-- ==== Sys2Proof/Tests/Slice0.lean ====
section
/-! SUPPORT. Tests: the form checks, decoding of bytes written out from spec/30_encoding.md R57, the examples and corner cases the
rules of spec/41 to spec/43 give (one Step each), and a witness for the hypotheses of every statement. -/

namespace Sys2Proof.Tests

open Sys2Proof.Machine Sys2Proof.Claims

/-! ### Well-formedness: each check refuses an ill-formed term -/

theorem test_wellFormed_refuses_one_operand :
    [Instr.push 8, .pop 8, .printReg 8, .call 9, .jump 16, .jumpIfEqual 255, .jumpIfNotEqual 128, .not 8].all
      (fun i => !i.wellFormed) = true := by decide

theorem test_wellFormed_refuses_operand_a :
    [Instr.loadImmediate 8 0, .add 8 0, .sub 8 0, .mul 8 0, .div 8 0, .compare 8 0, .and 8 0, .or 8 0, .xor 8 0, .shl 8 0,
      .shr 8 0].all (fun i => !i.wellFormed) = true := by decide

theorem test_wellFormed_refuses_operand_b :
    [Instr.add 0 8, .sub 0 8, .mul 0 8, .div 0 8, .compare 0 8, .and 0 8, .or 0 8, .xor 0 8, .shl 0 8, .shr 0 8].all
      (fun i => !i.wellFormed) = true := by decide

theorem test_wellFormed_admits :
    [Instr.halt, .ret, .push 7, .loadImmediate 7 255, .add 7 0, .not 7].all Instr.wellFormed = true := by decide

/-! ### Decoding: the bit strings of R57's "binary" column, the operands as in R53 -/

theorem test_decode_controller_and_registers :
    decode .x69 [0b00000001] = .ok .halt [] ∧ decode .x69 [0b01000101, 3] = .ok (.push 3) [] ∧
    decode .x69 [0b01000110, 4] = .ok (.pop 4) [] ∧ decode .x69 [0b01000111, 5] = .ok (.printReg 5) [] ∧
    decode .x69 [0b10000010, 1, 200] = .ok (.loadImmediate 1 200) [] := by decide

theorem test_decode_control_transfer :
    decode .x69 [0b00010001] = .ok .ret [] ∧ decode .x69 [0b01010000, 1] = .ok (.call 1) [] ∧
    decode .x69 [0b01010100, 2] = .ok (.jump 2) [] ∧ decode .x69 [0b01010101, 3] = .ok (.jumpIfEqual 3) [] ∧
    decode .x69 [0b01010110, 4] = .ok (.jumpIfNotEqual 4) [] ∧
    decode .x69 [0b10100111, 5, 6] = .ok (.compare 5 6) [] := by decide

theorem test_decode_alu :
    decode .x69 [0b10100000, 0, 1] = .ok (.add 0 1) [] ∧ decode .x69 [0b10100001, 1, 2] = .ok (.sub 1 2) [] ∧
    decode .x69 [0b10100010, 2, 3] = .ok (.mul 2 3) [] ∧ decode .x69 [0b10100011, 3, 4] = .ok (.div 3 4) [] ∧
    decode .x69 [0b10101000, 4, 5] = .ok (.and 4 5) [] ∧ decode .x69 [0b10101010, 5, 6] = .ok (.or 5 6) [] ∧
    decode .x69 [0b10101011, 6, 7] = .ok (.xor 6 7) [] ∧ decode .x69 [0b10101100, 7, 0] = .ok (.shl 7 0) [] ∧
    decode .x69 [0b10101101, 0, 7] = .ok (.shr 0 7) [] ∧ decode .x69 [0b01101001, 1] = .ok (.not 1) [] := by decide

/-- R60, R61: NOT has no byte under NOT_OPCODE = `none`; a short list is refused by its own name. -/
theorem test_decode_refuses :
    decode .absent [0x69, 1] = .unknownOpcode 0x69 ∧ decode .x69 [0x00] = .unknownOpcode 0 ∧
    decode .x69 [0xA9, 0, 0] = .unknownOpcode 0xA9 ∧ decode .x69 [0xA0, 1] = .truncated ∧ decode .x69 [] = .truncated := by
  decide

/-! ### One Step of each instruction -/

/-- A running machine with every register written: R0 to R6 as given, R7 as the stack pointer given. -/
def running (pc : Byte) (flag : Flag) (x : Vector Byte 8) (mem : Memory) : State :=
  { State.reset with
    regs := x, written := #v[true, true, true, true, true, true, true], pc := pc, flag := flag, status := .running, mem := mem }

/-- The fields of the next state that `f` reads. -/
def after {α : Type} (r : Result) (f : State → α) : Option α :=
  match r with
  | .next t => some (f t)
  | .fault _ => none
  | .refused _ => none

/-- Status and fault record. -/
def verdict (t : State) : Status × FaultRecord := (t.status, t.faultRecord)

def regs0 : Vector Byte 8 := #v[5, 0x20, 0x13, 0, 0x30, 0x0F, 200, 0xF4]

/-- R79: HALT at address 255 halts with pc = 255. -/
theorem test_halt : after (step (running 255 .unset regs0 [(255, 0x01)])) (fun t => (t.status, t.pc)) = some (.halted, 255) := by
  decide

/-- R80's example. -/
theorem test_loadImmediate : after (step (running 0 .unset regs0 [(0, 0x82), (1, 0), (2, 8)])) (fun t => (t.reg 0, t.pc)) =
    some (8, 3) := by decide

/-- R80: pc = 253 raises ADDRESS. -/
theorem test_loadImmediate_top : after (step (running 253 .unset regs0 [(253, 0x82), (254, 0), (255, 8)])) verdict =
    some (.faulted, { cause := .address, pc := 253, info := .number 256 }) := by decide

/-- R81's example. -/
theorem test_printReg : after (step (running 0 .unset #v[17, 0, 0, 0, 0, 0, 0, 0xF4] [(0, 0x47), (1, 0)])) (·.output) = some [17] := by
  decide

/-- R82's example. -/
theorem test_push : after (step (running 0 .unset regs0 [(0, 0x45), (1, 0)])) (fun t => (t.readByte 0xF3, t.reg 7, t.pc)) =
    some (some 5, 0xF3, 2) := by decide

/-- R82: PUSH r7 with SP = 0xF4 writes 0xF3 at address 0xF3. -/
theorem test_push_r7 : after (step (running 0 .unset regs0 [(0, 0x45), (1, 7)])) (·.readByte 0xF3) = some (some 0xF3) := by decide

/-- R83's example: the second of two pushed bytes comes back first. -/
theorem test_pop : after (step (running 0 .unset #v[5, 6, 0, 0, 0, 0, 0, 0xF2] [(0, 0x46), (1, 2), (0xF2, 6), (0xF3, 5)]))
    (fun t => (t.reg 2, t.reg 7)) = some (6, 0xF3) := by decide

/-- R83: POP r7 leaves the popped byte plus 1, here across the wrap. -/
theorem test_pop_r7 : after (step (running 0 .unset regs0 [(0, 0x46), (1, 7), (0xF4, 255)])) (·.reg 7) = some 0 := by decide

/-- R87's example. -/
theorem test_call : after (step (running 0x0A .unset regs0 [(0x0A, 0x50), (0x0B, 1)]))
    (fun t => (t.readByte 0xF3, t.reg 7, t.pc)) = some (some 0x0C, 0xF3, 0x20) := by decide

* Requirement
Please return only the lines from the one with "R87's example. -/" through the end of the listing, each exactly as written, first and last included.

* Expected answer
/-- R87's example. -/
theorem test_call : after (step (running 0x0A .unset regs0 [(0x0A, 0x50), (0x0B, 1)]))
    (fun t => (t.readByte 0xF3, t.reg 7, t.pc)) = some (some 0x0C, 0xF3, 0x20) := by decide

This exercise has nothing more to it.